В комнату вошла молодая княгиня Анна Михайловна Друбецкая - та самая, которая, несмотря на свою бедность, умела входить туда, куда другие не смели, и заговаривать с теми, с кем другие боялись. За руку она вела своего сына, Бориса, мальчика одиннадцати лет, одетого в новенький мундирчик, сшитый явно на вырост - рукава были чуть длинноваты, и воротник топорщился, - и мальчик этот, розовощёкий, с чистыми, еще не знающими страха глазами, с любопытством разглядывал портреты императоров, висевшие на стенах, и золотые канделябры, и высокие зеркала, в которых отражались и он сам, и его мать, и все эти напуганные люди в пышных платьях и мундирах.
Графиня Головина поманила мальчика пальцем, и Борис, покосившись на мать, которая чуть кивнула, сделал несколько шагов вперёд и остановился, вытянувшись по струнке - так, как его учили на уроках танцев.
- Подойди, дитя моё, - сказала графиня. - Ты, я вижу, не боишься перемен?
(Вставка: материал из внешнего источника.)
/-! ### Reading a response back -/

theorem snapshot_eq_readings (snap : Snapshot) :
    #v[snap[0], snap[1], snap[2], snap[3], snap[4], snap[5]] = snap := by
  apply Vector.ext
  intro i hi
  interval_cases i <;> rfl

theorem readRecords_responseBody {snap : Snapshot} (h : Snapshot.wf snap) :
    readRecords (responseBody (.snapshot snap)) = some snap := by
  have h0 := readRecord_recordBytes (r := snap[0]) (h 0)
  have h1 := readRecord_recordBytes (r := snap[1]) (h 1)
  have h2 := readRecord_recordBytes (r := snap[2]) (h 2)
  have h3 := readRecord_recordBytes (r := snap[3]) (h 3)
  have h4 := readRecord_recordBytes (r := snap[4]) (h 4)
  have h5 := readRecord_recordBytes (r := snap[5]) (h 5) []
  rw [List.append_nil] at h5
  simp only [responseBody_snapshot, readRecords, h0, h1, h2, h3, h4, h5, Option.bind_eq_bind, Option.bind_some,
    List.isEmpty_nil, if_true, snapshot_eq_readings]

theorem responseBody_of_readRecords {body : List Byte} {snap : Snapshot} (h : readRecords body = some snap) :
    responseBody (.snapshot snap) = body := by
  simp only [readRecords, Option.bind_eq_bind, Option.bind_eq_some_iff, Prod.exists, Option.ite_none_right_eq_some,
    Option.some.injEq, List.isEmpty_iff] at h
  obtain ⟨r0, b0, h0, r1, b1, h1, r2, b2, h2, r3, b3, h3, r4, b4, h4, r5, b5, h5, rfl, rfl⟩ := h
  rw [responseBody_snapshot, recordBytes_of_readRecord h0, recordBytes_of_readRecord h1, recordBytes_of_readRecord h2,
    recordBytes_of_readRecord h3, recordBytes_of_readRecord h4, recordBytes_of_readRecord h5, List.append_nil]
  rfl

/-- The operation that a response answers (R66). -/
def Response.opcode : Response → Opcode
  | .snapshot _ => .decode
  | .error _ => .decode
  | .pin _ => .pinof

theorem decodeResponse_encodeResponse {r : Response} (h : r.wf) :
    decodeResponse r.opcode (encodeResponse r) = some r := by
  cases r with
  | snapshot snap =>
    simp [encodeResponse, decodeResponse, Response.opcode, readBody, status, readRecords_responseBody h]
  | error e => cases e; rfl
  | pin p =>
    have hp := pin_number_range p
    have hbyte : (BitVec.ofNat 8 p.number).toNat = p.number := by
      rw [BitVec.toNat_ofNat]
      omega
    simp [encodeResponse_pin, decodeResponse, Response.opcode, readBody, statusOk, hbyte, pinOfNumber_number]

theorem responseLength_status (r : Response) :
    responseLength r.opcode (status r) = some (encodeResponse r).length := by
  cases r with
  | snapshot snap => rw [length_encodeResponse_snapshot]; rfl
  | error e => cases e; rfl
  | pin p => rfl

theorem opcode_responseTo (table : Config.PinMap) (i : Instr) :
    opcodeOf (opcodeByte i) = some (responseTo table i).opcode := by
  cases i with
  | decode frame =>
    rw [opcodeByte, opcodeOf_decode]
    by_cases h : frame.length = 24
    · rw [responseTo_decode_of_length h]; rfl
    · rw [responseTo_decode_of_length_ne h]; rfl
  | pinof g => exact opcodeOf_pinof

/-- Settles O31: the response owed to a request is sound and of the request's operation, and such a response is read back. -/
theorem responseReadsBack : Obligations.ResponseReadsBack := by
  unfold Obligations.ResponseReadsBack
  intro i s op hop
  obtain rfl : (responseTo s.pinMap i).opcode = op :=
    Option.some.inj ((opcode_responseTo s.pinMap i).symm.trans hop)
  exact ⟨responseTo s.pinMap i, exec_eq i s, decodeResponse_encodeResponse (responseTo_wf s.pinMap i),
    responseLength_status _⟩

theorem encodeResponse_of_readBody {op : Opcode} {st : Byte} {body : List Byte} {r : Response}
    (h : readBody op st body = some r) : encodeResponse r = st :: body := by
  cases op with
  | decode =>
    simp only [readBody] at h
    split at h
    · next hst =>
      obtain ⟨snap, hsnap, rfl⟩ := Option.map_eq_some_iff.1 h
      rw [encodeResponse, responseBody_of_readRecords hsnap, hst]
      rfl
    · split at h
      · next herror =>
        rw [Bool.and_eq_true, decide_eq_true_iff, List.isEmpty_iff] at herror
        obtain ⟨rfl, rfl⟩ := herror
        cases h
        rfl
      · cases h
  | pinof =>
    simp only [readBody] at h
    split at h
    · next n =>
      split at h
      · next hst =>
        obtain ⟨p, hp, rfl⟩ := Option.map_eq_some_iff.1 h
        rw [encodeResponse_pin, number_of_pinOfNumber hp, BitVec.ofNat_toNat, BitVec.setWidth_eq, hst]
        rfl
      · cases h
    · cases h

/-- Settles O32: a body that the reader accepts is the one written for what it read. -/
theorem responseBytesAreCanonical : Obligations.ResponseBytesAreCanonical := by
  unfold Obligations.ResponseBytesAreCanonical
  intro op bytes r h
  cases bytes with
  | nil => cases h
  | cons st body => exact encodeResponse_of_readBody h

end Sys2Proof.Machine
end

section
/-! The assembly text: a line's bytes, and the printed line of a request read back (spec 30_encoding.md R72, R73). -/

namespace Sys2Proof.Machine

/-! ### Lines -/

theorem assembleLine_of_wf {line : AsmLine} (h : (lineInstr line).wf = true) :
    assembleLine line = some (encode (lineInstr line)) := if_pos h

/-- Settles O34: a line of a well-formed request assembles to that request's encoding, which decodes to it. -/
theorem linesAssemble : Obligations.LinesAssemble := by
  unfold Obligations.LinesAssemble
  constructor
  · intro items hlen
    have hwf := (wf_decode_iff (items.flatMap itemBytes)).2 hlen
    exact ⟨_, assembleLine_of_wf (line := .decode items) hwf, rfl, decodeRequest_encode hwf⟩
  · intro g
    exact ⟨assembleLine_of_wf (line := .pinof g) (wf_pinof g), decodeRequest_encode (wf_pinof g)⟩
Ты смотришь на эти портреты так, будто они тебе родные.
Борис покраснел - покраснел тем густым, детским румянцем, который заливает сразу и щёки, и лоб, и даже уши, - и ответил, глядя прямо в глаза графине:
- Я не боюсь, ваше сиятельство. Потому что государь - отец, а отец не может сделать ничего дурного.
Графиня Головина невольно улыбнулась - той грустной, усталой улыбкой, которая появлялась на её лице всякий раз, когда она слышала что-нибудь наивное и трогательное. «Отец, - подумала она. - Дитя ещё. Он не знает, что отцы иногда бывают страшнее врагов». Она погладила Бориса по голове, отпустила его и снова взялась за шитьё, но игла опять застыла, потому что из соседней залы донеслись команды - резкие, гортанные, на немецкий лад - и топот множества сапог, чеканивших шаг.
Это император Павел проводил вахтпарад прямо в коридорах Зимнего дворца, потому что, как говорили, ему было мало плацев, ему хотелось, чтобы сама резиденция его матери стала казармой. Графиня прислушалась. Шаги приближались, и сердце её забилось чаще, и она, как и все в этой комнате, замерла, боясь пошевелиться. Но шаги прошли мимо - дверь в малую гостиную не отворилась, - и все, кто здесь был, выдохнули почти одновременно, и этот выдох в тишине прозвучал так явственно, что каждый узнал в нём чужой страх и устыдился своего собственного.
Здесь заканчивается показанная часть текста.